Personal life
- Born: On the day of Judah haNasi's death Babylonia
- Era: Second generation Amoraim (3rd–4th centuries)
- Known for: Amora of the second generation, Talmudic scholar

Religious life
- Religion: Judaism

Senior posting
- Teacher: Abba Arikha
- Based in: Pumbedita, Babylonia

= Adda bar Ahavah =

Two Jewish rabbis and Talmudic scholars

Adda bar Ahavah or Adda bar Ahabah (רב אדא בר אהבה) is the name of two Jewish rabbis and Talmudic scholars, known as Amoraim, who lived in Lower Mesopotamia, a region known in Jewish texts as "Babylonia".

==The amora of the second generation==

Rav Adda bar Ahavah was a Talmudist who lived in Babylonia, known as an amora of the second generation (third and fourth centuries), frequently quoted in both the Jerusalem and the Babylonian Talmuds. He is said to have been born on the day that Judah haNasi died. He was a disciple of Abba Arikha, at whose funeral he rent his garments twice in mourning for the great scholar.

At Pumbedita, Rav Adda gathered about him many pupils, whom he taught sometimes in the public thoroughfares. He lived to an old age, and when interrogated on the merits that entitled him to be so favored, he listed his merits as follows:

No one has ever preceded me to the synagogue, nor has any one ever remained in the synagogue after my departure. I never walked as much as four cubits without meditating on the Law, and never thought of its contents at places not scrupulously clean. Nor did I prepare a bed for myself to enjoy regular sleep, nor did I disturb my colleagues by walking to my seat at college among them. I never nicknamed my neighbor nor rejoiced at his fall. Anger against my neighbor never went to bed with me, and I never passed the street near where my debtor lived; and while at home I never betrayed impatience, in order to observe what is said: "I will walk within my house with a perfect heart."
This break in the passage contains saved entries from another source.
/-- The Media Unit after either reset (R144, R145). -/
def mediaReset : MediaUnit :=
  { ports := { a := mediaPortReset, b := mediaPortReset },
    slots := { zero := mediaSlotReset, one := mediaSlotReset }, clips := 0, conceals := 0, second := 0 }

/-- The Fault Table after a power-up reset (R185). -/
def recordsReset : Vector FaultRecord 20 :=
  #v[FaultKind.record .lineDown, FaultKind.record .ride, FaultKind.record .retrain, FaultKind.record .stepDown,
     FaultKind.record .noRung, FaultKind.record .marginLow, FaultKind.record .severeRun,
     FaultKind.record .callRefused, FaultKind.record .callCut, FaultKind.record .callDropped,
     FaultKind.record .portParked, FaultKind.record .ringLimited, FaultKind.record .clipping,
     FaultKind.record .playoutLoss, FaultKind.record .priorityDrop, FaultKind.record .bulkDrop,
     FaultKind.record .reassemblyLoss, FaultKind.record .mainsLost, FaultKind.record .batteryLow,
     FaultKind.record .directiveRefused]

/-- The Fault Unit after a power-up reset (R185). -/
def faultUnitReset : FaultUnit :=
  { records := recordsReset, exchList := [], locList := [], uptime := 0, tick := 0, power := .mains,
    mains := true, batteryLow := false, mainsDiffer := 0, batteryDiffer := 0, since := 0, gaspSent := false }

/-- The Directive Unit after a power-up reset (R215, R217). -/
def directiveUnitReset : DirectiveUnit := { params := paramDefaults, manager := none, cause := .powerUp }

/-- The Test Responder after either reset (R202). -/
def testResponderReset : TestResponder := { probe := none, test := none }

/-- Three middle samples of one level. -/
def middleOf (level : Bool) : Middle := { s4 := level, s5 := level, s6 := level }

/-- The sample clock's phase as the model starts it: DESIGN CHOICE (log entry 5); the levels are those of the
debounced inputs after a power-up reset (R123, R185). -/
def clockReset : Clock :=
  { sampleInTick := 0, loopA := middleOf false, loopB := middleOf false, tripA := middleOf false,
    tripB := middleOf false, mains := middleOf true, batteryLow := middleOf false, tickInPeriod := 0,
    sampleInPeriod := 0 }

/-- Nothing sent yet: the model's own record of the outputs (log entry 4). -/
def outputsReset : Outputs := { xcvr := [], line := [], home := [], codec := { a := 0, b := 0 } }

end Sys2Proof.Machine
end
In another talmudic tale, Rav Adda observed on the street a woman named Matun ("Patience") dressed in a manner unbecoming a modest Jewish woman and he ripped off her clothing. Unfortunately for him, the woman was a Samaritan, and thus not subject to Rabbinic jurisdiction, and for the attack on her he was condemned to pay a fine of 400 zuz, and thereupon he exclaimed, "Matun, matun [patience, patience] you were worth 400 zuz to me!"

The following is attributed to Rav Adda: "The man who is conscious of sin and confesses it, but does not turn away from it, is like the man who holds a defiling reptile in his hand; were he to bathe in all the waters of the world, the bath would not restore him to cleanness. Only when he drops it from his hand, and bathes in but forty seahs (about 100 gallons) of water he is clean."

===Legends as to his sanctity===
In talmudic legend, Rav Adda's piety was purportedly so highly valued by heaven that no favor asked by him was ever refused. In times of drought, for example, when he pulled off just one shoe (preparatory to offering prayer), an abundance of rain descended; but if he pulled off the other, the world was flooded. Even his teacher, Rav, realized Adda's protective influence. On one occasion when he and Samuel of Nehardea, accompanied by Adda, came to a tottering ruin, and Samuel proposed to avoid it by taking a circuitous route, Rav observed that just then there was no occasion for fear, since Rav Adda, whose merits were very great, was with them; consequently no accident would befall them. Samuel's great colleague Rav Huna also believed in and availed himself of Rav Adda's supposed miraculous influence with heaven. Rav Huna had a lot of wine stored in a building that threatened to collapse. He was anxious to save his property, but there was danger of accident to the laborers. Therefore, he invited Rav Adda into the building, and there engaged him in legal discussions until the task of removing its contents was safely accomplished; hardly had the rabbis vacated the premises when the tottering walls fell.

==The disciple of Rava==

A second Rav Adda bar Ahavah was also a Jewish Talmudist, a disciple of Rava, addressed by Rava as "my son." In a discussion the elder rabbi once rebuked him as devoid of understanding. Subsequently, he studied under Rav Pappa and waited on Rav Nachman bar Yitzchak.